Whether it's possible to do so really depends on whether or not the drag during the descent was truly the same or greater than the slow airplane. If you come in fast, but not fast enough to produce drag equal to the slow speed, you'd end up floating forever.

The drag curve on the fast side is parabolic too, but it's relatively flat near Vldmax speeds. For this to work, you've obviously got to be on the steep portion of the curve, where small change in airspeed produce large increases in drag.

 

[BillPerryCFI]

But that is exactly the point I was trying to address--the slower approach speed does very little, if anything, to steepen the descent. The flaps add drag...the slower speed does not.

This one I will have to disagree with you on. In order to maintain the same aiming point on the runway, or the same glidepath, a slower speed requires a larger angle of attack. The larger angle of attack in turn causes an increase in induced drag. While this may temporarily cause a decrease in the rate of descent, the overall result is an increase in the rate of descent.

This can be easily proven by maintaining a single pitch attitude with a given power setting and then reducing the power to idle while maintaining the same pitch attitude. Watch the VSI and you will see the result.

 

[jrh]

I dunno, I tend to think that slow speed with flaps and gear out will be draggier than highspeed low AoA, thus resulting in more energy lost, or are you talking clean config?

In the scenario you gave, both aircraft were losing 800 fpm.

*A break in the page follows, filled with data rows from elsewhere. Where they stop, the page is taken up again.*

-- ==== Sys2Proof/Laws/Stores.lean ====
section
/-! SUPPORT. Bytes that a command leaves alone: a write changes no byte outside its range, and everything else changes none. -/

namespace Sys2Proof.Machine

variable {a : Nat} {g : Nat}

/-- What a core reads depends on its memories and the slots' read halves alone. -/
theorem Core.byte_congr {c d : Core} (h1 : c.mem = d.mem) (h2 : c.bank0 = d.bank0) (h3 : c.bank1 = d.bank1)
    (h4 : c.readB1 = d.readB1) (h5 : c.lost = d.lost) : c.byte a = d.byte a := by
  unfold Core.byte Core.blank; rw [h1, h2, h3, h4, h5]

/-- A byte at another address. -/
theorem Core.byte_setByte_ne (c : Core) {d : Nat} (b : Byte) (h : a ≠ d) : (c.setByte d b).byte a = c.byte a := by
  have key : ∀ (b : Byte) (m : Mem) (x y : Nat), x ≠ y → Mem.byte (Mem.setByte m y b) x = Mem.byte m x := by
    intro b m x y hxy; simp only [Mem.byte, Mem.setByte, Table.get_set, if_neg hxy]
  unfold Core.setByte
  split
  · rename_i hd
    have ha : areaOf a = .inputBuf → a - 0x0C0000 ≠ d - 0x0C0000 := by
      intro h1 h2
      have e : ∀ x, areaOf x = .inputBuf → 0x0C0000 ≤ x := by
        intro x hx; unfold areaOf at hx; split at hx
        · cases hx
        · omega
      have := e a h1; have := e d hd; omega
    split <;> unfold Core.byte <;> split <;> (try rfl)
    · rename_i h1; split <;> (first | rfl | exact key _ _ _ _ (ha h1))
    · rename_i h1; split <;> (first | rfl | exact key _ _ _ _ (ha h1))
  · unfold Core.byte
    split
    · rfl
    · exact congrArg (· ^^^ c.blank a) (key _ _ _ _ h)

/-- A write changes no byte outside its range. -/
theorem Core.byte_write_out (c : Core) {d : Nat} {bs : List Byte} (h : a < d ∨ d + bs.length ≤ a) :
    (c.write d bs).byte a = c.byte a := by
  induction bs generalizing c d with
  | nil => rfl
  | cons b bs ih =>
    simp only [List.length_cons] at h
    rw [Core.write, ih _ (by omega), Core.byte_setByte_ne _ _ (by omega)]

theorem Core.byte_foldl {α : Type} (f : Core → α → Core) (l : List α) (c : Core) (h : ∀ c x, (f c x).byte a = c.byte a) :
    (l.foldl f c).byte a = c.byte a := by
  induction l generalizing c with
  | nil => rfl
  | cons x l ih => rw [List.foldl_cons, ih, h]

/-- Byte `a` of core `g` is as before. -/
structure State.Keeps (g a : Nat) (s t : State) : Prop where
  byte : (t.core g).byte a = (s.core g).byte a

theorem State.Keeps.refl (s : State) : State.Keeps g a s s := ⟨rfl⟩
theorem State.Keeps.step {s x y : State} (h : State.Keeps g a x y) (h0 : State.Keeps g a s x) : State.Keeps g a s y := ⟨h.byte.trans h0.byte⟩
theorem State.Keeps.ite {s x y : State} {c : Prop} [Decidable c] (hx : State.Keeps g a s x) (hy : State.Keeps g a s y) :
    State.Keeps g a s (if c then x else y) := by split <;> assumption
theorem State.keeps_wr (s : State) (p : Page) (f : Field) (v : Nat) : State.Keeps g a s (s.wr p f v) := ⟨rfl⟩
theorem State.keeps_emit (s : State) (m : Msg) : State.Keeps g a s (s.emit m) := ⟨rfl⟩
theorem State.keeps_updCrag (s : State) (y : Nat) (f : Crag → Crag) : State.Keeps g a s (s.updCrag y f) := ⟨rfl⟩
theorem State.keeps_free (s : State) : State.Keeps g a s s.free.2 := ⟨rfl⟩
theorem State.keeps_updCore (s : State) (f : Core → Core) (h : (f (s.core g)).byte a = (s.core g).byte a) :
    State.Keeps g a s (s.updCore g f) :=
  ⟨by rw [State.core_updCore, if_pos rfl]; exact h⟩

/-- Any error event. -/
theorem State.keeps_err (s : State) (p : Page) (b : Nat) (inj : Bool) : State.Keeps g a s (s.err p b inj) :=
  ⟨by rw [State.core, State.core, (State.err_frame s p b inj).cores rfl]⟩
theorem State.keeps_inc (s : State) (p : Page) (f : Field) (n : Nat) : State.Keeps g a s (s.inc p f n) := ⟨rfl⟩
theorem State.keeps_stepErr (s : State) (code : StepCode) (cmd : Nat) : State.Keeps g a s (s.stepErr g code cmd) := by
  unfold State.stepErr
  dsimp only
  split <;> split <;> first
    | exact ⟨rfl⟩
    | exact (State.keeps_wr ..).step (State.keeps_updCore _ _ rfl)
    | exact (State.keeps_wr ..).step ((State.keeps_updCore _ _ rfl).step (State.keeps_inc ..))
theorem State.keeps_finishAt (s : State) (i d : Nat) : State.Keeps g a s (s.finishAt g i d) := State.keeps_updCore _ _ rfl
theorem State.keeps_issueOpen (s : State) (i : Nat) (b w : Bool) (u : Upset) : State.Keeps g a s (s.issueOpen g i b w u) :=
  State.keeps_updCore _ _ rfl
theorem State.keeps_fail (s : State) (e : CmdEntry) (c : StepCode) : State.Keeps g a s (s.fail g e c) :=
  (State.keeps_issueOpen ..).step (State.keeps_stepErr ..)
theorem State.keeps_upset (s : State) (i : Nat) (u : Upset) : State.Keeps g a s (s.upset g i u).1 := by
  cases u
  · exact ⟨rfl⟩
  · exact (State.keeps_stepErr ..).step ((State.keeps_err ..).step (State.keeps_inc ..))
  · exact ⟨rfl⟩
  · exact (State.keeps_stepErr ..).step (State.keeps_err ..)
  · exact ⟨rfl⟩
  · exact (State.keeps_stepErr ..).step (State.keeps_err ..)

A loss of 800 fpm is just another way of expressing a loss in potential energy.

It's like asking, "A small oven is set to 400 degrees. A large oven is set to 400 degrees. Which oven is hotter?" Neither is hotter. By definition, they're the same.

Such is the case with two aircraft losing altitude at the same rate.

 

[jrh]

This one I will have to disagree with you on. In order to maintain the same aiming point on the runway, or the same glidepath, a slower speed requires a larger angle of attack. The larger angle of attack in turn causes an increase in induced drag. While this may temporarily cause a decrease in the rate of descent, the overall result is an increase in the rate of descent.

The lower airspeed will have a larger amount of induced drag, but greatly reduced form and parasite drag. Thus, total drag will be about the same, or even lower, than the higher speed. Total drag is what we care about.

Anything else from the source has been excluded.